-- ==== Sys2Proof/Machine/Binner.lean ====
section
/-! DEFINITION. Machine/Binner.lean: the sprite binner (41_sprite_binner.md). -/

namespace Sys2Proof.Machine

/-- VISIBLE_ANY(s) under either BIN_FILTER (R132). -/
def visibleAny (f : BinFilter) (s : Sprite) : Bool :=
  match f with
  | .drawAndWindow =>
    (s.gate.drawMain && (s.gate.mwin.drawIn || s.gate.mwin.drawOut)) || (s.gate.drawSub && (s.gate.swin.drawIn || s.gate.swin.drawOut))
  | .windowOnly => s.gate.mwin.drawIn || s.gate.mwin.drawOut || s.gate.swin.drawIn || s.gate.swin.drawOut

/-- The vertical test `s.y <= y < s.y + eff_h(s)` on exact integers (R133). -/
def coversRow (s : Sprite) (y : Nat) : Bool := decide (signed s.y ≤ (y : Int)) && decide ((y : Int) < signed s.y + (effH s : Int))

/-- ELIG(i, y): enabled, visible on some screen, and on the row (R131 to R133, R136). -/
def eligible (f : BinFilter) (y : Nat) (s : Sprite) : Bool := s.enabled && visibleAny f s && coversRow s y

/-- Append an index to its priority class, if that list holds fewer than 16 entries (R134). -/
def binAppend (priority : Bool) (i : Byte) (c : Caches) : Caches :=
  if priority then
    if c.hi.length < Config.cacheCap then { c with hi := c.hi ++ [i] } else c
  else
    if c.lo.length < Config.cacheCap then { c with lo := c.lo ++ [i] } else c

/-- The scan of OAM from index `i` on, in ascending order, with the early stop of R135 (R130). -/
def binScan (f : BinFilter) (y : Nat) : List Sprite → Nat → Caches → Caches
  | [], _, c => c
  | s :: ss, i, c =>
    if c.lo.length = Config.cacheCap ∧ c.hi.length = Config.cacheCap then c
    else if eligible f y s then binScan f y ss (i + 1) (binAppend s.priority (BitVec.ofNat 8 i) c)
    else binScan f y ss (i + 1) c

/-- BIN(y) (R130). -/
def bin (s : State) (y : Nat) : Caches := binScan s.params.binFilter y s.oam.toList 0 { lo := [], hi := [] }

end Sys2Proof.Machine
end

::::::

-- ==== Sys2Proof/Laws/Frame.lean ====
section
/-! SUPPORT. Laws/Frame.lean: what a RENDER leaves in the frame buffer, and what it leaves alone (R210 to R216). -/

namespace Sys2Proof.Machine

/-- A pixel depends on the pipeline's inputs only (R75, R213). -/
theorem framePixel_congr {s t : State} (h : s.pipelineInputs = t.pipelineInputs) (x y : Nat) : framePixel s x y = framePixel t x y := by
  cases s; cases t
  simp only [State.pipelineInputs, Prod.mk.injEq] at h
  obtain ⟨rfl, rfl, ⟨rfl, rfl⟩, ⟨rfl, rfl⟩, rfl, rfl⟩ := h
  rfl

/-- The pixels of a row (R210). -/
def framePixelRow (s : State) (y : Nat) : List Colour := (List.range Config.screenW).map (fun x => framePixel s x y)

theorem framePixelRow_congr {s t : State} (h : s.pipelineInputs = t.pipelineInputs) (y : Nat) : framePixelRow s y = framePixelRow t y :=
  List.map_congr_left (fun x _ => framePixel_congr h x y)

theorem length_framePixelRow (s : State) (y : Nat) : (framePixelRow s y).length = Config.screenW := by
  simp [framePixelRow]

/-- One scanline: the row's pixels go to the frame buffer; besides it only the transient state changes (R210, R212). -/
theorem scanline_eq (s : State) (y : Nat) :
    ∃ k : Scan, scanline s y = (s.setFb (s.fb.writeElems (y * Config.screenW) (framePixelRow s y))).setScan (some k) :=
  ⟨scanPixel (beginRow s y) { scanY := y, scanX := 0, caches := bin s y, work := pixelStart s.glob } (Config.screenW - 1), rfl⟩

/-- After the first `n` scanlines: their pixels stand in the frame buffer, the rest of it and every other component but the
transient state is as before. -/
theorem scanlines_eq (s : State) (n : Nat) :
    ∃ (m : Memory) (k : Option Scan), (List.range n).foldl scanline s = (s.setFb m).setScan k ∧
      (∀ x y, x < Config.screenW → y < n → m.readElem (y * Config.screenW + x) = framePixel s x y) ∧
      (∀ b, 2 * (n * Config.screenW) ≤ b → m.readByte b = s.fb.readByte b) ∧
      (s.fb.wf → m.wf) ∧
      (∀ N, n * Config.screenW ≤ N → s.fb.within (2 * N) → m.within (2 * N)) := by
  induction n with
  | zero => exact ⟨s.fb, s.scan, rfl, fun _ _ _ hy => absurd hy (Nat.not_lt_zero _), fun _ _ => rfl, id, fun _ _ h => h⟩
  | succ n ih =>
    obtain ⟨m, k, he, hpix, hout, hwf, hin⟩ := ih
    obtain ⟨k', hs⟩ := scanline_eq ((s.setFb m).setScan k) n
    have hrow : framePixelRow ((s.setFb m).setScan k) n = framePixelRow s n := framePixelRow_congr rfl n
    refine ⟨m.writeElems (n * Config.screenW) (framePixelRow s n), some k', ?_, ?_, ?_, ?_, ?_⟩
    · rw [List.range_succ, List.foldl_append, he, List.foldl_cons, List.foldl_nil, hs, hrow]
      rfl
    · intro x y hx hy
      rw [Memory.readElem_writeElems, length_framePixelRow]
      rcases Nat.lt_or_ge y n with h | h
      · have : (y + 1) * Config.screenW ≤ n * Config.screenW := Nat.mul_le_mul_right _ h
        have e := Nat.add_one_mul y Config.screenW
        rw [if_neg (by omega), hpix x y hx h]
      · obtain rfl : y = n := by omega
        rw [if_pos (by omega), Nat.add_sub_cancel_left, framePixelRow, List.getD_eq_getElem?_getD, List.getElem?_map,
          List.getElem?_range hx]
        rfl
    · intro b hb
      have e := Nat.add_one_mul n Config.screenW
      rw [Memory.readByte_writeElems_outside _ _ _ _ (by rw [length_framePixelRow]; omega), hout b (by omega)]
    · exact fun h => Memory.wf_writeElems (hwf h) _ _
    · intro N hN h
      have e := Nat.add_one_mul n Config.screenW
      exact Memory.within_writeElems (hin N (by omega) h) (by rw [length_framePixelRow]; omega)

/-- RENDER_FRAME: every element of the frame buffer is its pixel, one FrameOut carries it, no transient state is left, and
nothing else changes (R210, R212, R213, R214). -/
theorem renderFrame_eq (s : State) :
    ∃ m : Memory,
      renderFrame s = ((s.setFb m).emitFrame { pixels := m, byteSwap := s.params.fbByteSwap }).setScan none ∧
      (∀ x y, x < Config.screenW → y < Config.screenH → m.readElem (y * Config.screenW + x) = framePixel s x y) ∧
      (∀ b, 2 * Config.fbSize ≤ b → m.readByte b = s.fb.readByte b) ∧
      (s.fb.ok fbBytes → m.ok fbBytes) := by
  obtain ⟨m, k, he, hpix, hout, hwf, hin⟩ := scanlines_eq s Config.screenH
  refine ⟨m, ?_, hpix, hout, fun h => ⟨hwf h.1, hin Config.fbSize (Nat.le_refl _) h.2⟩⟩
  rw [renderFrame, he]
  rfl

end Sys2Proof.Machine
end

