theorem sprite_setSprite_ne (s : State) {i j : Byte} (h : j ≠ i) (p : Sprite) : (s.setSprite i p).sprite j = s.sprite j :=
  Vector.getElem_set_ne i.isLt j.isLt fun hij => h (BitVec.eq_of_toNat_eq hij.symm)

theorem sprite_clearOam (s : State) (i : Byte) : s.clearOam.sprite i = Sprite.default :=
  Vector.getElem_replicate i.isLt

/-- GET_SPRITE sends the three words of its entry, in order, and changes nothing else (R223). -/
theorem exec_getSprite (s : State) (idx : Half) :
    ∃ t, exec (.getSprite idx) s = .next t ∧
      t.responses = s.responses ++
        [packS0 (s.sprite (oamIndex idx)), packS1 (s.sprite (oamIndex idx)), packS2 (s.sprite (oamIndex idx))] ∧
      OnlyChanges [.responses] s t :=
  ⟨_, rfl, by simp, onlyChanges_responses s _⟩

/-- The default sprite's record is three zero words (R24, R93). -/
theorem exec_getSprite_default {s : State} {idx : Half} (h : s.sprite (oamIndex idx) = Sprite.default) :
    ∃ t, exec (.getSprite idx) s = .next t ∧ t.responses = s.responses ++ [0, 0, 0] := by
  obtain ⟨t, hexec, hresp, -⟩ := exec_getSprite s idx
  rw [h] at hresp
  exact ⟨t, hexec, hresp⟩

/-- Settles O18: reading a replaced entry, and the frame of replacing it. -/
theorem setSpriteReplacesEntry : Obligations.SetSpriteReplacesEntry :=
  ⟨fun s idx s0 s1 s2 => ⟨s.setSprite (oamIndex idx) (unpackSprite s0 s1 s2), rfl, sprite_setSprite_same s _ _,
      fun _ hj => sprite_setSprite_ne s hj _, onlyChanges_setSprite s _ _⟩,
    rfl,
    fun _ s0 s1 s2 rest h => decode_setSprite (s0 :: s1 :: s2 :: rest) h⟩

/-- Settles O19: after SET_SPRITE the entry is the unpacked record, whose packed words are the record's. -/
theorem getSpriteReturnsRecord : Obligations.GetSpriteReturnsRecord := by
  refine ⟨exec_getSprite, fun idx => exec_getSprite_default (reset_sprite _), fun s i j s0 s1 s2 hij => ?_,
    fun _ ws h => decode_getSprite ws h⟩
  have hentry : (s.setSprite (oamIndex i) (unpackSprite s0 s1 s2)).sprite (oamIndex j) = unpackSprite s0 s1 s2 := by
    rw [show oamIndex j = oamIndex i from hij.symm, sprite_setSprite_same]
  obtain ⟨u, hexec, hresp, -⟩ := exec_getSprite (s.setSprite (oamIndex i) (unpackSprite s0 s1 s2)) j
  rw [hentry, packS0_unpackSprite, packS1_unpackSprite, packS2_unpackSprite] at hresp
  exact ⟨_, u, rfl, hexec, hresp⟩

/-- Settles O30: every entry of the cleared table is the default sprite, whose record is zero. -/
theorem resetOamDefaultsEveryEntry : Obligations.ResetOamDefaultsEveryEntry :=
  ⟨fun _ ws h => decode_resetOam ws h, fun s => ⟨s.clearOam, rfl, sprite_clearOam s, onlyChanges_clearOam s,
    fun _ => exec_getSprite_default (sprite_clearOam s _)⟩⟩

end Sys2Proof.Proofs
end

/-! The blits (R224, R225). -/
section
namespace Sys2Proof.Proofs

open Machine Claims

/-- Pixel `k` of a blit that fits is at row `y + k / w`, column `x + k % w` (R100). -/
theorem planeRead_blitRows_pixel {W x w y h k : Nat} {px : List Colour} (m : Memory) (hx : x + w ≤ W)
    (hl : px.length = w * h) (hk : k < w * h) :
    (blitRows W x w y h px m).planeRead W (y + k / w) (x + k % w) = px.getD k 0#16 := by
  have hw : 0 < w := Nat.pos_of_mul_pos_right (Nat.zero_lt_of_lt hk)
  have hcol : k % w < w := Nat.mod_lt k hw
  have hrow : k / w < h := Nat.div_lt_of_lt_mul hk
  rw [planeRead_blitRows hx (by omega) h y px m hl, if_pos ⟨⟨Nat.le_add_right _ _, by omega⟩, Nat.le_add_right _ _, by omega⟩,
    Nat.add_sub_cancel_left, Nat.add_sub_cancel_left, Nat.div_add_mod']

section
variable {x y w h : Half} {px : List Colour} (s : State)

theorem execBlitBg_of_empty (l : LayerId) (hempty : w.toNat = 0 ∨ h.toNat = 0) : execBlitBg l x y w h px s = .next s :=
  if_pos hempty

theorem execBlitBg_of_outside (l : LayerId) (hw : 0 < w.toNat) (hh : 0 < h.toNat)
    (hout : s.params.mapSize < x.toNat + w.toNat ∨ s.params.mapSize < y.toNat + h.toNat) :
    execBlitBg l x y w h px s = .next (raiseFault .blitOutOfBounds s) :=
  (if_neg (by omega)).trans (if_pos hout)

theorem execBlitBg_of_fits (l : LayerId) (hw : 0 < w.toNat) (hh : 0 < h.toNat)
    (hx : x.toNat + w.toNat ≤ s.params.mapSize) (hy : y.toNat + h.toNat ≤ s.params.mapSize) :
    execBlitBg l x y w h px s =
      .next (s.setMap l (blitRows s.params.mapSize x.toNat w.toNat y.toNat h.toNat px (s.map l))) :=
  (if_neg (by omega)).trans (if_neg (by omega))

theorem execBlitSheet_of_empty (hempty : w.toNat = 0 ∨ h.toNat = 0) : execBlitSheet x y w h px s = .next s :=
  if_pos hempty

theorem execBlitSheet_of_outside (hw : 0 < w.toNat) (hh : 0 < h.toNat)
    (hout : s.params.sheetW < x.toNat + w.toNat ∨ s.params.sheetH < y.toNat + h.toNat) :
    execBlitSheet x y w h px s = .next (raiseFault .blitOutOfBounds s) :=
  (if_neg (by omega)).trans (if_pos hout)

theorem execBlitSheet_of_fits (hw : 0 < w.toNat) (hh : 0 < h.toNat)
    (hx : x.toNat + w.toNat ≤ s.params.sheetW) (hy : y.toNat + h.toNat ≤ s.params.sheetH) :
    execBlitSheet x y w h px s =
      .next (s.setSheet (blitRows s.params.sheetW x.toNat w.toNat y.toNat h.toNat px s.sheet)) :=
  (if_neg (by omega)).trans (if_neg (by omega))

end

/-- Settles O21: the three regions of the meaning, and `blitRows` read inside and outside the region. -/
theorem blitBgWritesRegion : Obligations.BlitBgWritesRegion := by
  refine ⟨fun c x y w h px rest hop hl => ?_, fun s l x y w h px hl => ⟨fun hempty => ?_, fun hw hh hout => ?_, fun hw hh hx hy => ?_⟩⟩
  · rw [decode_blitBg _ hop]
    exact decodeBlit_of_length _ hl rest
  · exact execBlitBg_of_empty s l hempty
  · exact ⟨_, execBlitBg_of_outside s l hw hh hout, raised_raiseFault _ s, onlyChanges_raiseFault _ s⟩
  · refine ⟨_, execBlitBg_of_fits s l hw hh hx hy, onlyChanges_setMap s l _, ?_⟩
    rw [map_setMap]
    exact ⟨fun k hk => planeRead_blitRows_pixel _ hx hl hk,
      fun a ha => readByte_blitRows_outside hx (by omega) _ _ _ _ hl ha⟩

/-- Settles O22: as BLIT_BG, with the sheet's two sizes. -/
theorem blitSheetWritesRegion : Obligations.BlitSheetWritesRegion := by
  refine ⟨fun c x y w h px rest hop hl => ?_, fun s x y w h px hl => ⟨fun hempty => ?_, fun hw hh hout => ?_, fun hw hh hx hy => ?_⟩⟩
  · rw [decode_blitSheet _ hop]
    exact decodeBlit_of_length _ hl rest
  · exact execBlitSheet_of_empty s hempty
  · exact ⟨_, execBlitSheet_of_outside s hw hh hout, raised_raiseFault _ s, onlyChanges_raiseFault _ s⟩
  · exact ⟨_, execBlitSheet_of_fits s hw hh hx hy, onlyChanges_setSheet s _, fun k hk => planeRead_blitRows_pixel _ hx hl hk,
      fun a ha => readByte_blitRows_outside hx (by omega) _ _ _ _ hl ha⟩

::::::

- [INSTRUCTIONS TO FOLLOW] The answer must be one number: how many lines in the records above contain "coversRow".

- [RESPONSE FOR THIS EXERCISE] 2